Changing gear oil (or ATF) in a transmission or differential presents its own set of challenges. By screwing an inexpensive hand pump onto the top of your oil bottle, you can solve one of them. (Image/OnAllCylinders)

Ever changed the oil in a transmission, transfer case, or differential? Then you probably have a big oily spot on your garage floor as proof.

That’s because, simply by the nature of being underneath a vehicle, their respective fill plugs are often in hard-to-reach locations—tucked close to chassis components, inside a transmission tunnel, or up near the vehicle’s floor. So, while draining a transmission or differential usually isn’t that tough, filling it back up can be really difficult without pouring a significant amount of gear oil on the floor.

ProTip: Never, ever, ever drain a transmission, transfer case, or differential without first making sure you can loosen (and reach!) the fill plug. Trust us.

Here’s the oil fill plug on the back of an AMC 20 differential. Thanks to the muffler, it’s dang-near impossible to get a squeeze bottle in there. (Image/OnAllCylinders)

Not only is this really messy, it can mean you’re wasting some money—especially if you’ve got a CVT transmission that demands the expensive CVT fluid (which we’re pretty sure is made from unicorn milk).

But a lot of oil companies try to help. Instead of using the standard quart bottles, they often put gear oil in long, squeezable bottles with a slim pour spout. While this is helpful in some situations, it falls short in many others. Worse case, it tricks you into thinking you’ve got the room for the bottle, only to find out you’re squeezing brand-new oil onto your floor. Ugh.

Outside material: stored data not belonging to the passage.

/-- R46, R236: `now` belongs to TIMEBASE and only its turns move it, forward; only PARK, TXPLANE, WAITPRE and WAITSUB read
it: the step of any other turn is the same with any other `now`; and only PUMP runs these four. -/
def Obligations.NowIsTimebasesAndReadByFourOperations : Prop :=
  ∀ s t : State, step s = .next t →
    (∀ us, t.turn = .timebase us →
      t.now = s.now + us ∧ ∀ n, step { s with now := n } = .next { t with now := n + us }) ∧
    ((∀ us, t.turn ≠ .timebase us) →
      t.now = s.now ∧ (¬ ReadsNow s → ∀ n, step { s with now := n } = .next { t with now := n })) ∧
    (Inv s → ReadsNow s → ∃ g k, t.turn = .pump g k)
end

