section
/-! Whole turns: every step keeps the invariant and the histories. -/

namespace Sys2Proof.Machine

section Turns
variable {s t u v : State} {i : Instr} {g : Grain} {k : Nat}

/-! ### Changes the invariant does not see -/

/-- The invariant looks at no line, log, stamp, word, response, turn or time; and frames shifted out or time passed keep
it. -/
theorem Inv.of_unseen (h : Inv s)
    (e : t = { s with
      ts1 := t.ts1, ts3 := t.ts3, sdo := t.sdo, sck := t.sck, dc := t.dc, cs := t.cs, res := t.res, busLog := t.busLog
      now := t.now, hostIn := t.hostIn, responses := t.responses, waitLeft := t.waitLeft, hostTx := t.hostTx
      pumpTx := t.pumpTx, turn := t.turn, sched := t.sched, draws := t.draws })
    (hhost : t.hostTx ⊆ s.hostTx) (hpump : t.pumpTx ⊆ s.pumpTx) (hwait : t.waitLeft ≤ s.waitLeft) : Inv t := by
  rw [e]
  exact {
    cfgOk := h.cfgOk
    planes := h.planes
    queueSize := h.queueSize
    queueLen := h.queueLen
    pumpPlace := h.pumpPlace
    pumpBus := fun hne => h.pumpBus fun hnil => hne (List.subset_nil.1 (hnil ▸ hpump))
    hostPlace := h.hostPlace
    hostRun := h.hostRun
    hostBus := fun hne => h.hostBus fun hnil => hne (List.subset_nil.1 (hnil ▸ hhost))
    hostFrames := fun f hf => h.hostFrames f (hhost hf)
    stopping := h.stopping
    copyHeld := h.copyHeld
    creqHeld := h.creqHeld
    cmdHeld := h.cmdHeld
    cmdFree := h.cmdFree
    waitUnderWay := fun h0 => h.waitUnderWay (by simp only at h0; omega) }

theorem Inv.takeTurn (h : Inv s) : Inv s.takeTurn := by
  refine h.of_unseen ?_ (by simp) (by simp) (by simp)
  unfold State.takeTurn
  split <;> rfl

theorem Inv.advance (h : Inv s) (us : Nat) : Inv (s.advance us) :=
  h.of_unseen rfl (List.Subset.refl _) (List.Subset.refl _) (Nat.sub_le _ _)

theorem Inv.shifted_host {f : Frame} {rest : List Frame} (h : Inv s) (hfs : s.hostTx = f :: rest) :
    Inv ({ s with hostTx := rest }.shifted f) :=
  h.of_unseen rfl (hfs ▸ List.subset_cons_self f rest) (List.Subset.refl _) (Nat.le_refl _)

theorem Inv.shifted_pump {f : Frame} {rest : List Frame} (h : Inv s) (hfs : s.pumpTx = f :: rest) :
    Inv ({ s with pumpTx := rest }.shifted f) :=
  h.of_unseen rfl (List.Subset.refl _) (hfs ▸ List.subset_cons_self f rest) (Nat.le_refl _)

/-- An idle port is at Issue (R38). -/
theorem Inv.issue_of_idle (h : Inv s) (hop : s.hop = none) : s.hph = .issue := by
  simpa [hostPlaceOk, hop] using h.hostPlace

/-- The port may take any well-formed operation of the host layer (R38). -/
theorem Inv.accept (h : Inv s) (hop : s.hop = none) (hfs : s.hostTx = []) (hlayer : i.layer = .host)
    (hwf : i.wf = true) (rest : List HWord) : Inv (s.accept i rest) :=
  { cfgOk := h.cfgOk
    planes := h.planes
    queueSize := h.queueSize
    queueLen := h.queueLen
    pumpPlace := h.pumpPlace
    pumpBus := h.pumpBus
    hostPlace := by simp [State.accept, hostPlaceOk, hlayer, hwf]
    hostRun := rfl
    hostBus := fun hne => absurd hfs hne
    hostFrames := h.hostFrames
    stopping := fun hr => by simpa [hop] using (h.stopping hr).1
    copyHeld := h.copyHeld
    creqHeld := h.creqHeld
    cmdHeld := h.cmdHeld
    cmdFree := nofun
    waitUnderWay := fun h0 => by simpa [h.issue_of_idle hop] using h.waitUnderWay h0 }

Royal Purple is one of many companies that uses these handy squeezable bottles. But they don’t always work well when you’re trying to fill oil in a tight space. (Image/Summit Racing)

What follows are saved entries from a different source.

-- ==== Sys2Proof/WellFormed.lean ====
section
/-! DEFINITION. Which instructions a word of the table can stand for. -/

namespace Sys2Proof

/-- The five opcodes of 30_encoding.md R92; every other byte in opcode position is reserved (R95). -/
def isHostOpcode (op : Byte) : Bool :=
  op == 0x10 || op == 0x11 || op == 0x12 || op == 0x13 || op == 0x14

/-- Operands are whole bytes taken as they are (30_encoding.md R91, R93), so two checks are left: a text has at most
255 bytes (`len` is a byte), and a reserved opcode is none of the five. -/
def Instr.wf : Instr → Bool
  | .init => true
  | .clear => true
  | .setcursor _ _ => true
  | .writechar _ => true
  | .writemessage _ _ text => text.length ≤ 255
  | .reserved op => !isHostOpcode op
  | .lcdClear _ => true
  | .lcdDisplayOnNocursor _ => true
  | .lcdDisplayOnCursor _ => true
  | .lcdSetPosition _ _ => true
  | .lcdFunctionSet _ => true
  | .lcdEntryMode _ => true
  | .lcdData _ _ => true
  | .lcdColdstart8bit _ => true
  | .lcdColdstart4bit _ => true

end Sys2Proof
end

Enter The Manual Fluid Transfer Pump

That’s when an inexpensive manual fluid transfer pump makes a lot of sense. For just a few bucks, it’ll keep your garage floor clean and put your oil and ATF where you want it—in the transmission and differential.

Simply screw the pump onto the top of the oil jug or bottle, and voila, your bottle of oil is now pump-operated.

Yup, just like those big mustard tubs at the ballpark.

Here’s that same AMC 20 diff. With the pump screwed securely onto the gear oil bottle, you just feed the tube into the fill hole and pump the top of the bottle. (Image/OnAllCylinders)

Of course, depending on what you’re filling up, it may take a lot of pumps. But if you’re only doing jobs like this a few times a year, than you may not mind the hand strain. If you do handle a lot of gear or differential oil changes though, then you may want to opt for an electric fluid transfer pump. Though they’ll likely cost a bit more.

Even in spots where you can access the fill hole from above, you often still have to navigate tight spaces—where you’ll likely make a mess if using only the bottle. This happens to be the front differential fill port on an older AWD Subaru. The CVT fill port is in an even tighter spot. Fun. (Image/OnAllCylinders)

Again, these pumps are really cheap considering the hassle they eliminate, so it’s a no-brainer tool to keep in your workshop.

ProTip: When you’re done using it, make sure to wash out the pump thoroughly to ensure the plastic of the pump won’t be eaten by the chemicals in whatever you’re pumping. It’s also smart to keep it clean and wrapped in plastic between uses, so it won’t collect dirt, grit, and dead bugs that could then be pumped into the teeth of your gears.

Cleaned and drying on an old T-shirt, we see the distinct pump components. The two clear pickup tubes pictured attach to the pump body to ensure oil is sucked up from the bottom of the bottle, so you’re not throwing any excess oil away. (Image/OnAllCylinders)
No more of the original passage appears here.